-- ==== Sys2Proof/Word.lean ====
section
/-! DEFINITION. The word types of the STU (00_scope.md R6, R8). -/

namespace Sys2Proof

/-- A 32-bit word: a command word, a register, a binary32 pattern (10_state.md R23, R31). -/
abbrev Word := BitVec 32

/-- A byte of `BUFA` or `BUFB` (10_state.md R36). -/
abbrev Byte := BitVec 8

/-- An offset into a store: 14 bits, `OFFW` of 00_scope.md R6. -/
abbrev Offset := BitVec 14

/-- A host byte address: 18 bits, `AW` of 00_scope.md R6. -/
abbrev HostAddr := BitVec 18

end Sys2Proof
end

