-- ==== Sys2Proof/Machine/State.lean ====
section
/-! DEFINITION. The state of the STU (10_state.md R21), its reset (R44), its host transactions (20_memory.md R61) and its reasons to stop. -/

namespace Sys2Proof.Machine

/-- The three stores (10_state.md R36, R37). -/
inductive StoreName where
  | bufA | bufB | fbuf
deriving DecidableEq, Repr

/-- A host transaction: `HostRead(addr, n)` or `HostWrite(addr, n, v)`, `n` 1 or 4 (20_memory.md R61). -/
inductive HostTxn where
  | read1  (addr : HostAddr)
  | read4  (addr : HostAddr)
  | write1 (addr : HostAddr) (v : Byte)
  | write4 (addr : HostAddr) (v : Word)
deriving DecidableEq, Repr

/-- What a host transaction returns (20_memory.md R61): a read that is `OK` also returns a value; `BusError` returns
none (60_exceptions.md R186). -/
inductive Response where
  | ok
  | okByte (v : Byte)
  | okWord (v : Word)
  | busError
deriving DecidableEq, Repr

/-- One turn of the environment: a host transaction, a turn given to the unit, or the reset input
(20_memory.md R61, 10_state.md R45, 70_reset_and_hazards.md R210). -/
inductive Event where
  | host (t : HostTxn)
  | unit
  | rst
deriving DecidableEq, Repr

/-- A store: (address, value) pairs, the addresses strictly rising and below 16384. A cell that is not listed holds
no value: "each such cell holds 'no value'" (70_reset_and_hazards.md R214). DESIGN CHOICE, safe (log 2). -/
abbrev Memory (w : Nat) := List (Nat × BitVec w)

/-- The canonical form of a store: addresses strictly rising and below `NELEM`. -/
def Memory.wf {w : Nat} : Memory w → Bool
  | [] => true
  | [(a, _)] => decide (a < Config.nelem)
  | (a, _) :: (b, v) :: rest => decide (a < b) && Memory.wf ((b, v) :: rest)

/-- The machine. Every field down to `fbuf` is a row of 10_state.md R21; the last three are the model's own. -/
structure State where
  /-- Operand registers `x[0]`..`x[20]` (R22, R23). -/
  x : Vector Word 21
  /-- `CTRL.DEGEN` (R33). -/
  degen : Bool
  /-- `CTRL.IE_DONE` (R33). -/
  ieDone : Bool
  /-- `CTRL.IE_ERR` (R33). -/
  ieErr : Bool
  /-- `STATUS.BUSY` (R34). -/
  busy : Bool
  /-- `STATUS.DONE` (R34). -/
  done : Bool
  /-- `STATUS.ERR` (R34). -/
  err : Bool
  /-- `STATUS.ERRCODE` (R34). -/
  errCode : BitVec 4
  /-- `CUR`, the command word being executed (R29). -/
  cur : Word
  /-- `DEGENL`, the latched degenerate mode (R29). -/
  degenL : Bool
  /-- `WALK`, the index of the next sample to copy (R27). -/
  walk : BitVec 12
  /-- `OFFX`, running offset of the x axis (R28). -/
  offX : Offset
  /-- `OFFY` (R28). -/
  offY : Offset
  /-- `OFFZ` (R28). -/
  offZ : Offset
  /-- `BUFA` (R36). -/
  bufA : List Host.Cell
  /-- `BUFB` (R36). -/
  bufB : List Host.Cell
  /-- `FBUF` (R37). -/
  fbuf : List (Nat × Word)
  /-- Model's own: how many interpolation steps have run, so that the NaN bits are free at each (log 3). -/
  nanSeed : Nat
  /-- Model's own: what the environment does next, in order (log 5). -/
  events : List Event
  /-- Model's own: what the last host transaction returned (log 6). -/
  response : Option Response
deriving DecidableEq, Repr

/-- Why a step stops the machine. -/
inductive Fault where
  /-- Raised by the unit's step when `BUSY = 1` and `CUR` is none of the ten command words. The spec accepts only
  legal words (10_state.md R35, R46), so that no run from reset reaches it. Safe (log 11). -/
  | curNotACommand (w : Word)
deriving DecidableEq, Repr

/-- Why the model gives a step no meaning. -/
inductive Refusal where
  /-- Raised by `exec` alone, for an instruction without a meaning. No arm uses it. Safe. -/
  | notModelled (mnemonic : String)
  /-- Raised by a `SAMPLE` or a host read of a store cell that nothing has written since reset: such a read "is
  **refused** by the model (no meaning; errs toward unprovable)" (70_reset_and_hazards.md R214, 00_scope.md R10).
  Safe (log 2). -/
  | unwritten (st : StoreName)
deriving DecidableEq, Repr

/-- The machine right after reset (10_state.md R44): control and hidden state 0, stores with no value in any cell.
The operand registers are unspecified by R44; 0 is the model's value, DESIGN CHOICE, unsafe (log 1). -/
def State.reset : State where
  x := Vector.replicate 21 0
  degen := false
  ieDone := false
  ieErr := false
  busy := false
  done := false
  err := false
  errCode := 0
  cur := 0
  degenL := false
  walk := 0
  offX := 0
  offY := 0
  offZ := 0
  bufA := []
  bufB := []
  fbuf := []
  nanSeed := 0
  events := []
  response := none

end Sys2Proof.Machine
end

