/-! ### The walk from any sample to the last -/

theorem State.SwizzleFrame.trans {s t u : State} {dest : Bool} (h : s.SwizzleFrame t dest)
    (h' : t.SwizzleFrame u dest) : s.SwizzleFrame u dest where
  regs i := (h'.regs i).trans (h.regs i)
  ctrl := by
    obtain ⟨h0, h1, h2⟩ := h.ctrl
    obtain ⟨h0', h1', h2'⟩ := h'.ctrl
    exact ⟨h0'.trans h0, h1'.trans h1, h2'.trans h2⟩
  error := ⟨h'.error.1.trans h.error.1, h'.error.2.trans h.error.2⟩
  latches := ⟨h'.latches.1.trans h.latches.1, h'.latches.2.trans h.latches.2⟩
  source a := (h'.source a).trans (h.source a)
  fbuf a := (h'.fbuf a).trans (h.fbuf a)
  environment := by
    obtain ⟨h0, h1, h2⟩ := h.environment
    obtain ⟨h0', h1', h2'⟩ := h'.environment
    exact ⟨h0'.trans h0, h1'.trans h1, h2'.trans h2⟩

/-- What the steps from sample `s.walk` to the last make of `s`. -/
structure State.Walked (dir dz : Bool) (s t : State) : Prop where
  copied : ∀ (m : BitVec 12) (k : Nat), k < 4 → s.walk.toNat ≤ m.toNat →
    Memory.read (t.byteStore (!dir)) (sampleOffset (!dz) m + k) = Memory.read (s.byteStore dir) (sampleOffset dz m + k)
  kept : ∀ (m : BitVec 12) (k : Nat), k < 4 → m.toNat < s.walk.toNat →
    Memory.read (t.byteStore (!dir)) (sampleOffset (!dz) m + k) =
      Memory.read (s.byteStore (!dir)) (sampleOffset (!dz) m + k)
  finished : t.busy = false ∧ t.done = true
  counters : t.walk = 0 ∧ t.offX = 0 ∧ t.offY = 0 ∧ t.offZ = 0
  frame : s.SwizzleFrame t (!dir)

section
variable {dir dz : Bool} {s : State}

/-- A walk step copies its own sample and no byte of another. -/
theorem State.OffsetsMatch.read_walkStep_sample (h : s.OffsetsMatch) (m : BitVec 12) {k : Nat} (hk : k < 4) :
    Memory.read ((walkStep dir dz s).byteStore (!dir)) (sampleOffset (!dz) m + k) =
      if m = s.walk then Memory.read (s.byteStore dir) (sampleOffset dz m + k)
      else Memory.read (s.byteStore (!dir)) (sampleOffset (!dz) m + k) := by
  rw [read_walkStep_dest, h.walkOffset_eq, h.walkOffset_eq]
  by_cases hm : m = s.walk
  · rw [if_pos hm, hm, if_pos (by omega), Nat.add_sub_cancel_left]
  · have hdisjoint := sampleOffset_disjoint (!dz) hm
    rw [if_neg hm, if_neg (by omega)]

/-- The step that copies sample 4095 ends the walk. -/
theorem walked_of_last (h : s.OffsetsMatch) (hlast : s.walk.toNat = 4095) : s.Walked dir dz (walkStep dir dz s) where
  copied m k hk hm := by
    have hmax := m.isLt
    rw [h.read_walkStep_sample m hk, if_pos (BitVec.eq_of_toNat_eq (by omega))]
  kept m k hk hm := by
    rw [h.read_walkStep_sample m hk, if_neg (fun e => by rw [e] at hm; omega)]
  finished := by simp [walkStep_busy, walkStep_done, hlast]
  counters := by
    have hwalk : (walkStep dir dz s).walk = 0 := by
      rw [walkStep_walk]
      apply BitVec.eq_of_toNat_eq
      simp [BitVec.toNat_add, hlast]
    exact ⟨hwalk, (State.offsetsMatch_iff_of_walk_zero hwalk).1 (walkStep_offsetsMatch dir dz h)⟩
  frame := walkStep_frame dir dz s

/-- A walk step, and the walk from the next sample on. -/
theorem walked_of_walkStep {t : State} (h : s.OffsetsMatch) (hlt : s.walk.toNat < 4095)
    (ht : (walkStep dir dz s).Walked dir dz t) : s.Walked dir dz t := by
  have hwalk : (walkStep dir dz s).walk.toNat = s.walk.toNat + 1 := by
    rw [walkStep_walk, BitVec.toNat_add, show (1 : BitVec 12).toNat = 1 from rfl]
    omega
  refine ⟨fun m k hk hm => ?copied, fun m k hk hm => ?kept, ht.finished, ht.counters,
    (walkStep_frame dir dz s).trans ht.frame⟩
  case copied =>
    by_cases hown : m = s.walk
    · rw [ht.kept m k hk (by rw [hown]; omega), h.read_walkStep_sample m hk, if_pos hown]
    · have hne : m.toNat ≠ s.walk.toNat := fun e => hown (BitVec.eq_of_toNat_eq e)
      rw [ht.copied m k hk (by omega), walkStep_byteStore_source]
  case kept =>
    rw [ht.kept m k hk (by omega), h.read_walkStep_sample m hk, if_neg (fun e => by rw [e] at hm; omega)]

theorem step_of_swizzle (hbusy : s.busy = true) (hev : s.events = [])
    (hcur : decode s.cur = .ok (swizzleInstr dir dz)) : step s = .next (walkStep dir dz s) := by
  rw [step_of_no_event hev, unitTurn_of_decode hbusy hcur, exec_swizzleInstr]

/-- With no event left, a swizzle command ends its walk in as many steps as there are samples to copy. -/
theorem exists_run_walked (n : Nat) (hn : s.walk.toNat + n = 4095) (hbusy : s.busy = true) (hev : s.events = [])
    (hcur : decode s.cur = .ok (swizzleInstr dir dz)) (hoff : s.OffsetsMatch) :
    ∃ t, Host.Core.run core (n + 1) s = .next t ∧ s.Walked dir dz t := by
  induction n generalizing s with
  | zero => exact ⟨_, run_succ_of_next 0 (step_of_swizzle hbusy hev hcur), walked_of_last hoff hn⟩
  | succ n ih =>
    have hnotLast : s.walk.toNat ≠ 4095 := by omega
    have hbusy' : (walkStep dir dz s).busy = true := by rw [walkStep_busy, if_neg hnotLast, hbusy]
    have hcur' : decode (walkStep dir dz s).cur = .ok (swizzleInstr dir dz) := by rw [walkStep_cur, hcur]
    have hev' : (walkStep dir dz s).events = [] := by rw [walkStep_events, hev]
    have hwalk : (walkStep dir dz s).walk.toNat + n = 4095 := by
      rw [walkStep_walk, BitVec.toNat_add, show (1 : BitVec 12).toNat = 1 from rfl]
      omega
    obtain ⟨t, hrun, hwalked⟩ := ih hwalk hbusy' hev' hcur' (walkStep_offsetsMatch dir dz hoff)
    exact ⟨t, by rw [run_succ_of_next _ (step_of_swizzle hbusy hev hcur), hrun],
      walked_of_walkStep hoff (by omega) hwalked⟩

################

■ Work to be completed ■
The lines above starting at the one that contains "none (60_exceptions.md R186). -/" and ending at the one that contains "abbrev Memory (w" must be transcribed exactly, and no other lines may appear.

■ Your solution ■
none (60_exceptions.md R186). -/
inductive Response where
  | ok
  | okByte (v : Byte)
  | okWord (v : Word)
  | busError
deriving DecidableEq, Repr

/-- One turn of the environment: a host transaction, a turn given to the unit, or the reset input
(20_memory.md R61, 10_state.md R45, 70_reset_and_hazards.md R210). -/
inductive Event where
  | host (t : HostTxn)
  | unit
  | rst
deriving DecidableEq, Repr

/-- A store: (address, value) pairs, the addresses strictly rising and below 16384. A cell that is not listed holds
no value: "each such cell holds 'no value'" (70_reset_and_hazards.md R214). DESIGN CHOICE, safe (log 2). -/
abbrev Memory (w : Nat) := List (Nat × BitVec w)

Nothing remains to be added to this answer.